I get the expected output:
Code:
>Sample_72
CCCCTCGCGACCTGGATGTGTCGGCGTTTGTCATGTTTTCGTCGATGGCCGGGCTGGTCGGATCGTCSREVERGGGCCAGGCCAAAA
>Sample_2
TTTTGGCCTGGCCCREVERSGACGATCCGACCAGCCCGGCCATCGACGAAAACATGACAAACGCCGACACATCCAGGNHOJTCGCGAGGGG

Bash file:
Code:
#!/bin/bash
Primers=( NULL 'JOHN' )
for y in {1..1}
do
	perl -ple '/${Primers[$y]}/ and y/ACGT/TGCA/ and $_ = reverse unless /^>/' test.txt
done

Unexpected output:
Code:
>Sample_72
TTTTGGCCTGGCCCREVERSGACGATCCGACCAGCCCGGCCATCGACGAAAACATGACAAACGCCGACACATCCAGGTCGCGAGGGG
>Sample_2
TTTTGGCCTGGCCCREVERSGACGATCCGACCAGCCCGGCCATCGACGAAAACATGACAAACGCCGACACATCCAGGNHOJTCGCGAGGGG

in the bash file, the script reverses and complements the sequences regardless of the presence or absence of the string (JOHN)
I guess I still do not understand the proper use of slashes
# 2  
Old 03-23-2016
try:
Code:
#!/bin/bash
Primers=( NULL 'JOHN' )
for y in {1..1}
do
        perl -ple '/'"${Primers[$y]}"'/ and y/ACGT/TGCA/ and $_ = reverse unless /^>/' test.txt
done


Last edited by rdrtx1; 03-23-2016 at 12:33 AM..
This User Gave Thanks to rdrtx1 For This Post:
# 3  
Old 03-23-2016
The single quotes prevent the shell from expanding the shell array variable ${Primers[$y]}.
You can try:
Code:
perl -ple "/${Primers[$y]}/"' and y/ACGT/TGCA/ and $_ = reverse unless /^>/' test.txt

or pass the variable:
Code:
perl -sple '$_=~$match and y/ACGT/TGCA/ and $_ = reverse unless /^>/' -- -match="${Primers[$y]}"

--
Note that repeatedly calling an external program, like awk or perl from inside a shell loop is less efficient and detrimental to performance.
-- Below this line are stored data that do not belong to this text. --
-- ==== Sys2Proof/Machine/Ops.lean ====
section
/-! DEFINITION. Named operations over maps, memory, registers, in-flight results, pending marks; how a fault is built, how an
exception is taken and how TRET returns. -/
namespace Sys2Proof.Machine

/-! ## Finite maps -/

/-- The entry of `k`. -/
def amGet {α : Type} : AMap α → Nat → Option α
  | [], _ => none
  | (k', v) :: m, k => if k = k' then some v else amGet m k

/-- The map with `k` at `v`, keys kept rising. -/
def amSet {α : Type} : AMap α → Nat → α → AMap α
  | [], k, v => [(k, v)]
  | (k', v') :: m, k, v =>
    if k < k' then (k, v) :: (k', v') :: m
    else if k = k' then (k, v) :: m
    else (k', v') :: amSet m k v

/-- The map without `k`. -/
def amDel {α : Type} (m : AMap α) (k : Nat) : AMap α := m.filter fun e => e.1 != k

/-! ## Memory -/

/-- The byte at `a` (log entry 2: 0 where nothing is listed). -/
def memGet : Memory → Nat → Byte
  | [], _ => 0
  | (a', b) :: m, a => if a = a' then b else if a < a' then 0 else memGet m a

/-- The memory with byte `b` at `a`, in canonical form. -/
def memSet : Memory → Nat → Byte → Memory
  | [], a, b => if b = 0 then [] else [(a, b)]
  | (a', b') :: m, a, b =>
    if a < a' then (if b = 0 then (a', b') :: m else (a, b) :: (a', b') :: m)
    else if a = a' then (if b = 0 then m else (a, b) :: m)
    else (a', b') :: memSet m a b

/-- Canonical form: addresses strictly rising, no cell 0. -/
def Memory.wf : Memory → Bool
  | [] => true
  | [(_, b)] => b != 0
  | (a, b) :: (a', b') :: m => b != 0 && a < a' && Memory.wf ((a', b') :: m)

/-- `n` bytes from `a`. -/
def memRead (m : Memory) (a : Nat) : Nat → List Byte
  | 0 => []
  | n + 1 => memGet m a :: memRead m (a + 1) n

/-- The bytes `bs` written from `a` upward. -/
def memWrite (m : Memory) (a : Nat) : List Byte → Memory
  | [] => m
  | b :: bs => memWrite (memSet m a b) (a + 1) bs

/-- A little-endian number (00 R5). -/
def leNat : List Byte → Nat
  | [] => 0
  | b :: bs => b.toNat + 256 * leNat bs

/-- The `n` little-endian bytes of `v` (00 R5). -/
def natLe : Nat → Nat → List Byte
  | 0, _ => []
  | n + 1, v => BitVec.ofNat 8 v :: natLe n (v / 256)

/-- `n` bytes from `a` as a little-endian number. -/
def memNat (m : Memory) (a n : Nat) : Nat := leNat (memRead m a n)

/-- The `n` low bytes of `v` at `a`. -/
def memPut (m : Memory) (a n v : Nat) : Memory := memWrite m a (natLe n v)

/-- The cells of bytes laid from `a` on. -/
def layCells (a : Nat) : List Byte → Memory
  | [] => []
  | b :: bs => if b = 0 then layCells (a + 1) bs else (a, b) :: layCells (a + 1) bs

/-- The bytes `bs` laid from `a` on in one go. -/
def memLay (m : Memory) (a : Nat) (bs : List Byte) : Memory :=
  m.filter (fun e => e.1 < a) ++ layCells a bs ++ m.filter fun e => a + bs.length ≤ e.1

/-- Without the bytes from `a` to `a + n − 1`. -/
def memClear (m : Memory) (a n : Nat) : Memory := m.filter fun e => e.1 < a || a + n ≤ e.1

/-- `n` bytes copied from `a` to `b`. -/
def memCopy (m : Memory) (a b n : Nat) : Memory :=
  m.filter (fun e => e.1 < b) ++ (m.filter fun e => a ≤ e.1 && e.1 < a + n).map (fun e => (e.1 - a + b, e.2)) ++
    m.filter fun e => b + n ≤ e.1

/-! ## The places of the memories in the one address list (02 R42) -/

/-- Byte `o` of physical frame `q` of HBM. -/
def hbmAddr (q o : Nat) : Nat := q * 65536 + o

/-- The scratchpad of span `sp`. -/
def spanAddr (sp o : Nat) : Nat := 2 ^ 40 + sp * 25165824 + o

/-- The memory of cluster `cl`. -/
def clusterAddr (cl o : Nat) : Nat := 2 ^ 41 + cl * 6291456 + o

/-- The scratchpad of main core `c` (0 to 383). -/
def scratchAddr (c o : Nat) : Nat := 2 ^ 42 + c * 1572864 + o

/-- Lane slice `l` of main core `c`. -/
def laneAddr (c l o : Nat) : Nat := 2 ^ 43 + (c * 16 + l) * 8192 + o

/-- The local scratch of lookup core `k` (0 to 47). -/
def lookupAddr (k o : Nat) : Nat := 2 ^ 44 + k * 262144 + o

/-- The home of tile register `n` of context `cid` (04 R94). -/
def tileAddr (cid n o : Nat) : Nat := 2 ^ 65 + (cid * 16 + n) * 32768 + o

/-- The home of run register `n` of context `cid`: 6,272 bytes of a stretch of 8,192 (05 R117, R118). -/
def runAddr (cid n o : Nat) : Nat := 2 ^ 80 + (cid * 16 + n) * 8192 + o

/-- The stack region of context `cid` (09 R244). -/
def stackAddr (cid o : Nat) : Nat := 2 ^ 96 + cid * 8192 + o

/-- Host memory (20 R423). -/
def hostAddr (a : Nat) : Nat := 2 ^ 64 + a

/-- Byte `o` of the save region of a team on its core `j` (01 R25): from 0 the parts of the lane slices, from 2^18 the resume records,
from 2^20 the array's state (log entry 88). -/
def saveAddr (tid j o : Nat) : Nat := 2 ^ 128 + tid * 2 ^ 32 + j * 2 ^ 22 + o

/-- The scratch memory of a core, main or lookup. -/
def coreAddr (core o : Nat) : Nat := if core < 384 then scratchAddr core o else lookupAddr (core - 384) o

/-! ## The numbering of units (01 R10) -/

def clusterOf (core : Nat) : Nat := core / 8
def spanOf (core : Nat) : Nat := core / 64
def dieOf (core : Nat) : Nat := core / 192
It could be done more efficiently by looping inside these programs themselves...
# 4  
Old 03-23-2016
Thanks a lot!
# 5  
Old 03-23-2016
Quote:
Originally Posted by rdrtx1
try:
Code:
#!/bin/bash
Primers=( NULL 'JOHN' )
for y in {1..1}
do
        perl -ple '/'${Primers[$y]}'/ and y/ACGT/TGCA/ and $_ = reverse unless /^>/' test.txt
done

Note that by doing this anything that is in ${Primers[$y]} will be unprotected by quotes from the shell and will be subject to field splitting an globbing..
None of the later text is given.